Growing
up a White Sox fan in the 1960s, I learned to love miniscule team ERA’s and
tolerate miniscule team batting averages.
Home runs were rare—e.g., 89 in 1967—to the point of nonexistent. Which is to say I don’t get Home Run Derby at
the All Star Game.
Growing
up watching Frank Thomas and Paul Konerko, Clare is the direct opposite. She watches every year, with me at her
side. Last night, Robinson Cano and
Bryce Harper had their fathers pitch to them.
“You’d hit me,” my daughter joked, sort of, because I did hit her from
time to time throwing batting practice.
“No, I’d yell at you not to lunge across the plate,” I responded,
because I did that a heck of a lot more.
Clare
did three home run derbies in travel ball, always a part of nationals, which is
a kind of regional World Series that teams qualify for based on their records. The first two contests were in suburban
Kansas City, the other in Chattanooga.
All of them were ungodly hot.
As
a high school freshman on varsity, Clare only hit one homer, the same total she
managed between thunderstorms in Overland Park, Kansas. But something about launching a ball into a
parking lot appealed to her (and still does).
Sophomore year she totaled another solitary homer. Lee’s Summit, Missouri, however, was a
revelation.
It
helps to have a good travel coach, which we did that year in the person of Mike
Schwab. Other coaches rant, Mike kept
his calm, and that rubbed off on his players.
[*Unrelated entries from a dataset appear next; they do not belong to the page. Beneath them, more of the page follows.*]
-- ==== Sys2Proof/Machine/Matrix.lean ====
section
/-!
DEFINITION. Machine/Matrix.lean: the matrix array: slots, the format queue, tile commands, drains and stops (R137 to R139, R258 to
R282, R399).
-/
namespace Sys2Proof.Machine

/-! ## The array and its half -/

/-- The slot record x of the array in focus. -/
def State.slot (s : State) (x : Nat) : SlotRec := s.arr.slots.toList.getD x .idle
def State.setSlot (s : State) (x : Nat) (r : SlotRec) : State :=
  if h : x < 16 then s.mapArr fun a => { a with slots := a.slots.set x r h } else s

/-- The slot is claimed by the core in focus. -/
def State.claims (s : State) (x : Nat) : Bool := (s.slot x).owner = some s.half

/-- Every tile command accepted and not completed, of both cores of the pair and both contexts (R358). -/
def State.pairCmds (s : State) : List TileCmd :=
  let p := s.coreAt (s.core.idx ^^^ 1)
  s.core.ctx.tq ++ s.core.shadow.tq ++ p.ctx.tq ++ p.shadow.tq

/-- The command queue of the context that issued a command. -/
def mapTq (second : Bool) (f : List TileCmd → List TileCmd) (s : State) : State :=
  s.mapCtxNum second fun x => { x with tq := f x.tq }

def mapTile (c : TileCmd) (f : TileCmd → TileCmd) (s : State) : State :=
  mapTq c.second (fun l => l.map fun d => if d.id = c.id then f d else d) s

/-! ## Format words (R268, R269) -/

def fwAcc (w : BitVec 128) : Bool := bit w 22
/-- K steps. -/
def fwK (w : BitVec 128) : Nat := 32 * ((fld w 20 2).toNat + 1)
def fwB (w : BitVec 128) : Nat := (fld w 16 4).toNat
def fwA (w : BitVec 128) : Nat := (fld w 12 4).toNat
def fwBss (w : BitVec 128) : Option Nat := if bit w 11 then some (fld w 7 4).toNat else none
def fwAss (w : BitVec 128) : Option Nat := if bit w 6 then some (fld w 2 4).toNat else none

/-- The six formats of an operand that is not bp12. -/
def sixFormats (c : Nat) : Bool := [1, 10, 11, 12, 7, 8].contains c

/-- A format word valid for the kind: 0 MMA, 1 MMAP, 2 MMAPT. -/
def fwValid (kind : Nat) (w : BitVec 128) : Bool :=
  sixFormats (fwA w) && (if kind = 0 then sixFormats (fwB w) else fwB w = 13) && !bit w 23 && fld w 0 2 = 0
    && (bit w 11 || fld w 7 4 = 0) && (bit w 6 || fld w 2 4 = 0)

/-- Cycles of a K step (R261). -/
def fwRho (w : BitVec 128) : Nat := if fwA w = 8 || fwA w = 13 || fwB w = 8 || fwB w = 13 then 2 else 1

/-- The slots a command reads. -/
def TileCmd.reads (c : TileCmd) : List Nat := [c.x, c.y] ++ (fwAss c.fw).toList ++ (fwBss c.fw).toList

/-! ## Modes and step cycles (R262, R264) -/

/-- W of a PAIR mode. -/
def pairW (m : BitVec 3) : Option Nat := if 2 ≤ m.toNat && m.toNat ≤ 6 then some (2 ^ (m.toNat + 2)) else none

/-- A cycle belongs to a half. -/
def belongs (m : BitVec 3) (half c : Nat) : Bool :=
  match pairW m with
  | some w => (c / w) % 2 = half
  | none => true

/-- The first cycle at or after c that belongs to the half. -/
def belongsFrom (m : BitVec 3) (half c : Nat) : Nat :=
  match pairW m with
  | some w => if (c / w) % 2 = half then c else (c / w + 1) * w
  | none => c

/-- The n-th step cycle of a command that starts at s (R261, R264). -/
def stepCycle (m : BitVec 3) (s n : Nat) : Nat :=
  match pairW m with
  | some w =>
    let left := w - s % w
    if n < left then s + n else s + left + w + (n - left) / w * (2 * w) + (n - left) % w
  | none => s + n

/-- The last step cycle L. -/
def lastStep (m : BitVec 3) (c : TileCmd) (s : Nat) : Nat := stepCycle m s ((fwK c.fw - c.kfrom) * fwRho c.fw - 1)

/-- K steps whose step cycles lie before cycle n. -/
def stepsBefore (m : BitVec 3) (c : TileCmd) (s n : Nat) : Nat :=
  c.kfrom + ((List.range (fwK c.fw - c.kfrom)).filter fun k => stepCycle m s (k * fwRho c.fw + fwRho c.fw - 1) < n).length

/-! ## The sum of R138 and R139 -/

/-- Element q of a packed tile of code c (R118). -/
def tileElem (c : Nat) (bs : List Byte) (q : Nat) : Nat :=
  let w := typeWidth c
  leNat ((bs.drop (w * q / 8)).take 3) / 2 ^ (w * q % 8) % 2 ^ w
There was one game I remember where Clare rushed a throw from second
base, for an error. This is when the
typical coach starts yelling. “You’re my
second baseman, Clare. You’ve got all the
time in the world,” is what Mike Schwab said without raising his voice.
Mike did the
soft-tossing for Clare in Lee’s Summit, the next year. She responded by hitting nine pitches out of
ten over the fence, good enough for a share of the title. Two years later, she’d win one outright in
the humidity of Tennessee.
As a junior, Clare hit five homers,
followed by ten her next year. As a
college freshman, she managed six, good for the school single-season record,
which she broke the following year. I
give some of the credit to Mike Schwab, who was pleased to hear of her exploits
when they bumped into one another this spring for the first time in five years.